Jul 13, 2009, 14:16 GMT
Munich - German firms on Monday launched a renewable energy project designed to provide European households with electricity from solar power plants in the Sahara.
Utilities giants RWE and E.ON, electro-engineering group Siemens and Deutsche Bank are among the dozen companies involved in the 400- billion-euro (552-billion-dollar) Desertec Industrial Initiative.
'If things go according to plan we can begin building the first power station in 2015,' said Torsten Jeworrek, board member of insurer Munich Re, another firm involved in the project.
The consortium agreed to form a consultancy by the end of October, which would have three years to conduct a feasibility study, look into methods of financing and evaluate political issues involved.
The initial budget for this preparatory work would be 1.8 million euros a year, Jeworrek said, adding it would take decades for the project to reach full capacity.
The Desertec project calls for an array of solar thermal power plants to be deployed in the deserts of North Africa and the Mediterranean.
These types of power plants use parabolic mirrors to collect the sun's rays and turn them into heat, which is used to produce steam to drive turbines and electricity generators.
Using high voltage direct current transmission lines, the energy could then be transferred to Europe where it could eventually supply 15 per cent of the continent's electricity needs.
The Middle East-North Africa region would also be able to meet a large portion of its energy needs from the scheme, its initiators said, without disclosing where the plants will be built.
Some experts have questioned where the money for the mammoth project will come from.

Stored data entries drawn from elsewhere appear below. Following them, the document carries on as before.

-- ==== Sys2Proof/Machine/Wings.lean ====
section
/-!
DEFINITION. Machine/Wings.lean: the lifecycle of the wings (R36-R54): shares and totals, freezing and thawing, the steps
of CLEARING, and creation.
-/
namespace Sys2Proof.Machine
open Sys2Proof

/-! ### Shares (R38, R46, R47) -/

/-- A sum over the wings that exist. -/
def sumWings (s : State) (f : Wing → Nat) : Nat :=
  ((List.finRange 16).map fun w => if (s.wing w).st.exists_ then f (s.wing w) else 0).foldl (· + ·) 0

/-- Block rows that an image reserves (R217). -/
def Image.rowsOf (i : Image) : Nat := (i.quarterPages.toNat + 1535) / 1536

/-- Rows that the images of a wing reserve: its QUOTA_USED (R47, R140); a live wing gets them back at ERASING (R220), those of a held
image return when it is EMPTY (R47). -/
def quotaUsed (s : State) (w : WingId) : Nat :=
  ((s.cellar.images.get w).toList.map fun i =>
    if i.st == .empty || (i.st == .erasing && !i.heldErase) then 0 else i.rowsOf).foldl (· + ·) 0

/-- Rows held by the images of FREE wings other than `w` (R47). -/
def heldRows (s : State) (w : WingId) : Nat :=
  ((List.finRange 16).map fun v =>
    if v ≠ w ∧ (s.wing v).st = .free then quotaUsed s v else 0).foldl (· + ·) 0

/-- Block rows of the part (R140). -/
def blockRows (s : State) : Nat := if s.sys.part064 then 682 else 1365

/-- QUOTA_FREE: rows in no quota and not held by images of a FREE wing (R54). -/
def quotaFree (s : State) : Nat := blockRows s - sumWings s (·.celQuota.toNat) - heldRows s 0

/-- Power a wing counts with: its ceiling when isolated, else its floor (R46). -/
def Wing.power (x : Wing) : Nat := if x.isolated then x.fuseCeil.toNat else x.fuseFloor.toNat

/-- The power total of R46, in 10 mW. -/
def powerTotal (s : State) : Nat := sumWings s Wing.power + s.wingTop.houseFloor.toNat

/-- The cap in force: the lower of DEVICE_CAP and the standing allotment (R201). -/
def capInForce (s : State) : Nat := min s.fuse.deviceCap.toNat s.fuse.allot.toNat

/-- Rooms that wing 0 holds: in no other wing's mask (R37). -/
def houseRooms (s : State) : W32 :=
  ~~~((List.finRange 16).foldl (fun m w => if (s.wing w).st.exists_ then m ||| (s.wing w).roomMask else m) (0 : W32))

/-! ### Freezing and thawing (R42) -/

/-- The three agents of a running Room stop together and keep their state. -/
def freezeRoom (r : Room) : Room := if r.st = .running then { r with st := .frozen, stBefore := .running } else r

def thawRoom (r : Room) : Room := if r.st = .frozen then { r with st := r.stBefore } else r

/-- Every Room of a mask changed. -/
def onMask (s : State) (m : W32) (f : Room → Room) : State := (onesOf m).foldl (fun s r => s.onRoom r f) s

/-- The list of an engine entry is of the wing. -/
def engineOf (p : Porch) (w : WingId) : EngineBy → Bool
  | .stream k => (p.streams.get k).owner == w
  | .parlour => p.parlour.owner == w

/-- The list of an engine entry has a command on the engine (R520). -/
def engineIssued (p : Porch) : EngineBy → Bool
  | .stream k => (p.streams.get k).issued
  | .parlour => p.parlour.issued

/-- Porch streams and the Parlour of a wing pause: the frame in progress is discarded, the list stops after its current
command (R39, R513). -/
def pausePorch (s : State) (w : WingId) : State :=
  s.onPorch fun p =>
    { p with
      streams := p.streams.map fun k =>
        if k.owner = w ∧ (k.st = .running ∨ k.st = .held) then
          { k with before := k.st, st := .paused, capture := none,
                   dropped := if k.capture.isSome then satAdd k.dropped 1 else k.dropped }
        else k,
      parlour := if p.parlour.owner = w ∧ (p.parlour.st = .running ∨ p.parlour.st = .waiting) then
        { p.parlour with before := p.parlour.st, st := .paused } else p.parlour,
      running := p.running.filter fun e => !engineOf p w e || engineIssued p e,
      queue := p.queue.filter fun e => !engineOf p w e }

/-- Lists of a wing's paused streams and Parlour that are ready to issue. -/
def readyLists (p : Porch) (w : WingId) : List EngineBy :=
  ((List.finRange 16).filterMap fun k =>
    let x := p.streams.get k
    if x.owner = w ∧ x.st = .paused ∧ x.before = .running ∧ x.listOn = true ∧ x.wait = .none ∧ x.issued = false then
      some (.stream k) else none)
  ++ (if p.parlour.owner = w ∧ p.parlour.st = .paused ∧ p.parlour.before = .running ∧ p.parlour.issued = false then
      [.parlour] else [])

/-- The thaw: capture resumes at the next frame start, a list at the command after the one it completed (R513). -/
def resumePorch (s : State) (w : WingId) : State :=
  s.onPorch fun p =>
    { p with
      streams := p.streams.map fun k => if k.owner = w ∧ k.st = .paused then { k with st := k.before } else k,
      parlour := if p.parlour.owner = w ∧ p.parlour.st = .paused then { p.parlour with st := p.parlour.before }
        else p.parlour,
      queue := p.queue ++ readyLists p w }

/-- A POPULATE or RUN wing starts FREEZING (R40, R42). -/
def startFreeze (s : State) (w : WingId) (by_ : FrozenBy) : State :=
  let x := s.wing w
  let s1 := setWingSt (s.onWing w fun x => { x with frozenBy := by_, recorded := x.st }) w .freezing
  pausePorch (onMask s1 x.roomMask freezeRoom) w

/-- Every Cellar stream of a wing that runs is paused (R39, R237). -/
def pauseStreams (s : State) (w : WingId) : State :=
  s.onCellar fun c => { c with streams := c.streams.map fun x =>
    if x.wing = w ∧ x.st = .running then { x with st := .paused } else x }

def resumeStreams (s : State) (w : WingId) : State :=
  s.onCellar fun c => { c with streams := c.streams.map fun x =>
    let r := (s.room x.room).st
    if x.wing = w ∧ x.st = .paused ∧ r ≠ .halted ∧ r ≠ .watched then { x with st := .running } else x }

/-- A line of a stopped Room that is not in flight: a store that has not gone out, or a load that waits at a full slot for
its fill write (R305). -/
def lineSettled (x : Room) (l : LineXfer) : Bool :=
  if l.store then !l.sent
  else l.answered && l.tagged && x.astream.strm.token && l.pieces.any fun p => p.slots.any fun k => x.full.contains k

/-- The agents of a FREEZING wing have stopped: no Larder line and no Cellar page of it is in flight (R42). -/
def wingStopped (s : State) (w : WingId) : Bool :=
  (onesOf (s.wing w).roomMask).all (fun r => (s.room r).astream.lines.all (lineSettled (s.room r))) &&
    s.cellar.streams.toList.all fun x => x.wing != w || x.st == .free || x.flight.isEmpty

/-- A level 2 alarm reaches a wing (R40, R81). -/
def alarmFreeze (s : State) (w : WingId) : State :=
  match (s.wing w).st with
  | .populate | .run => startFreeze s w .alarm
  | .freezing | .frozen =>
    s.onWing w fun x => if x.frozenBy = .host then { x with frozenBy := .alarm, recorded := .run } else x
  | _ => s

/-! ### CLEARING (R43) -/

/-- A cache discarded without writeback; the homes forget it (R281). -/
def discardCache (s : State) (c : CoreId) : State :=
  s.onLarder fun l =>
    { l with
      caches := vmod l.caches c fun k => { k with lines := [], heldSnoop := none },
      homes := l.homes.map fun h =>
        { h with dir := h.dir.filterMap fun e =>
            match e.st with
            | .owned o => if o = c then none else some e
            | .shared v =>
              let v' : BitVec 34 := v &&& ~~~((1 : BitVec 34) <<< c.1)
              if v' = 0 then none else some { e with st := .shared v' } } }

/-- The cache of a Room. -/
def roomCore (r : RoomId) : CoreId := ⟨r.1, by omega⟩

/-- A Cellar stream is freed; its local image has one stream less (R227). -/
def freeStream (s : State) (n : Fin 64) : State :=
  let x := s.cellar.streams.get n
  (if x.remote then s else s.onCellar fun c =>
    { c with images := vmod c.images x.wing fun v => vmod v x.image fun i => { i with streams := i.streams - 1 } })
    |>.onStream n fun _ => CelStream.init

/-- A Room is reset and its zeroing starts (R553, R43 step 3): streams of the Room unbound, cache discarded. -/
def resetRoom (s : State) (r : RoomId) : State :=
  let s1 := (List.finRange 64).foldl (fun s n =>
    if (s.cellar.streams.get n).st ≠ .free ∧ (s.cellar.streams.get n).room = r then freeStream s n else s) s
  (dropRoomReqs (discardCache s1 (roomCore r)) r).onRoom r fun x =>
    { Room.init with zeroing := true, st := .loading, pantryCe := x.pantryCe }

/-- Step 1: dispatch stops; undispatched and running jobs are abandoned and counted. -/
def abandonJobs (s : State) (w : WingId) : State :=
  let r := s.ring w
  let size := 2 ^ r.sqSize.toNat
  let waiting := if r.en then (r.sqTail.toNat + size - r.sqHead.toNat) % size else 0
  let held := if r.held.isSome then 1 else 0
  let running := (s.host.jobs.filter fun j => j.ring == w).length
  ((((s.onHost fun h => { h with jobs := h.jobs.filter fun j => j.ring != w }).onRing w fun r =>
      { r with en := false, active := false, held := none, inflight := 0, sqHead := r.sqTail,
               lostSignals := [] }).onHatch w fun h => { h with copy := none, imageJob := none }).onWing w fun x =>
    { x with abortedJobs := BitVec.ofNat 32 (waiting + held + running) })

/-- A Porch stream returns to FREE; DELIVERED and DROPPED stay until the next claim (R513). -/
def freePStream (k : PStream) : PStream := { PStream.init with delivered := k.delivered, dropped := k.dropped }

/-- The Parlour context becomes FREE; PORCH_PAR_RESULT keeps its value, as only a read clears RDY (R529, R537). -/
def freeParlour (p : Parlour) : Parlour := { Parlour.init with rdy := p.rdy, score := p.score, cls := p.cls }

/-- Porch resources of a wing are released; pages are then zeroed (R43 step 2, R511). -/
def releasePorch (s : State) (w : WingId) : State :=
  s.onPorch fun p =>
    let mine (k : Fin 16) : Bool := (p.streams.get k).st != .free && (p.streams.get k).owner == w
    let par := p.parlour.st != .free && p.parlour.owner == w
    { p with
      streams := Vector.ofFn fun k => if mine k then freePStream (p.streams.get k) else p.streams.get k,
      parlour := if par then freeParlour p.parlour else p.parlour,
      running := p.running.filter fun e => match e with | .stream k => !mine k | .parlour => !par,
      queue := p.queue.filter fun e => match e with | .stream k => !mine k | .parlour => !par,
      pages := p.pages.map fun g => if g.held ∧ g.wing = w then ⟨false, 0, true⟩ else g,
      csi := p.csi.map fun c => if c.wing = w then { c with held := false } else c,
      tdm := p.tdm.map fun c => if c.wing = w then { c with held := false } else c,
      sensors := p.sensors.map fun c => if c.wing = w then { c with held := false } else c }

Guenter Gloser, a German minister of state, said Germany and the European Union would help with start-up financing, but private investors would have to make up the bulk of the funding.

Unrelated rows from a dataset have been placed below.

/-- A plain RW or RWA entry takes its value (R6, R131). Entries with an action of their own are left to their commands. -/
def setEntry (s : State) (o : ObjId) (m n : Nat) : State :=
  match o, m with
  | .can, 1 => s.onMgmt fun x => { x with rates := { x.rates with nomRate := BitVec.ofNat 8 n } }
  | .can, 2 => s.onMgmt fun x => { x with rates := { x.rates with dataRate := BitVec.ofNat 8 n } }
  | .can, 3 => s.onMgmt fun x => { x with rates := { x.rates with nomSp := BitVec.ofNat 8 n } }
  | .can, 4 => s.onMgmt fun x => { x with rates := { x.rates with dataSp := BitVec.ofNat 8 n } }
  | .can, 5 => s.onMgmt fun x => { x with alertMask := BitVec.ofNat 16 (n / 2 * 2) }
  | .transports, 1 => s.onMgmt fun x => { x with canActMask := BitVec.ofNat 16 n }
  | .transports, 2 => s.onMgmt fun x => { x with fabActMask := BitVec.ofNat 16 n }
  | .transports, 3 => s.onMgmt fun x => { x with canEnable := n == 1 }
  | .transports, 4 => s.onMgmt fun x => { x with segTimeout := BitVec.ofNat 16 n }
  | .wings, 8 => s.onTop fun x => { x with houseFloor := BitVec.ofNat 16 n }
  | .phase, 6 => s.onPhase fun x => { x with virtualOk := n == 1 }
  | .phase, 7 => s.onPhase fun x => { x with holdoverMax := BitVec.ofNat 16 n }
  | .fuse, 1 => s.onFuse fun x => { x with deviceCap := BitVec.ofNat 16 n }
  | .fuse, 2 => s.onFuse fun x => { x with rampLimit := BitVec.ofNat 16 n }
  | .fuse, 3 => s.onFuse fun x => { x with socketBudget := BitVec.ofNat 16 n }
  | .fan, 1 => s.onFuse fun x => { x with fanCeil := BitVec.ofNat 8 n }
  | .cellar, 4 => s.onCellar fun x => { x with disturbLimit := BitVec.ofNat 32 n }
  | .cellar, 5 => s.onCellar fun x => { x with scrubDays := BitVec.ofNat 16 n }
  | .images w, 3 => s.onCellar fun x => { x with imageSelect := vset x.imageSelect w (BitVec.ofNat 8 n) }
  | .larder, 7 => s.onLarder fun x => { x with patrolOn := n == 1 }
  | .hallway, 1 => s.onLarder fun x => { x with atomicPolicy := BitVec.ofNat 8 n }
  | .rooms, 2 => s.onSys fun x => { x with stallLimit := BitVec.ofNat 32 n }
  | .rooms, 3 => s.onSys fun x => { x with storeyLimit := BitVec.ofNat 32 n }
  | .room r, 8 => if n % 2 = 1 then s.onRoom r fun x => { x with underrun := 0 } else s
  | .storey i, 2 => s.onStorey i fun x => { x with opCeil := BitVec.ofNat 8 n }
  | .fabric, 8 => s.onFabric fun x => { x with reqTimeout := BitVec.ofNat 16 n }
  | .stair, 2 => s.onStair fun x => { x with collTimeout := BitVec.ofNat 32 n }
  | .alarm, 2 => s.onThr fun x => { x with levelMap := BitVec.ofNat 16 (n % 4096) }
  | .alarm, 5 => s.onThr fun x => { x with events := x.events &&& ~~~(BitVec.ofNat 8 n) }
  | .log, 2 => s.onMgmt fun x => { x with logSelect := BitVec.ofNat 8 n }
  | _, _ => s

end Sys2Proof.Machine
end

Environmental group Greenpeace welcomed the venture.
'Energy suppliers, financial institutions and plant manufacturers could turn energy from the desert into a showcase for the rest of world,' a Greenpeace spokesman said.
Solar thermal technology has been used in California's Mojave desert since the mid-1980s and is also in operation in the arid region of Andalusia in the south of Spain.
The technology is different from photovoltaics, the other popular form of solar power, which converts solar energy directly into electricity.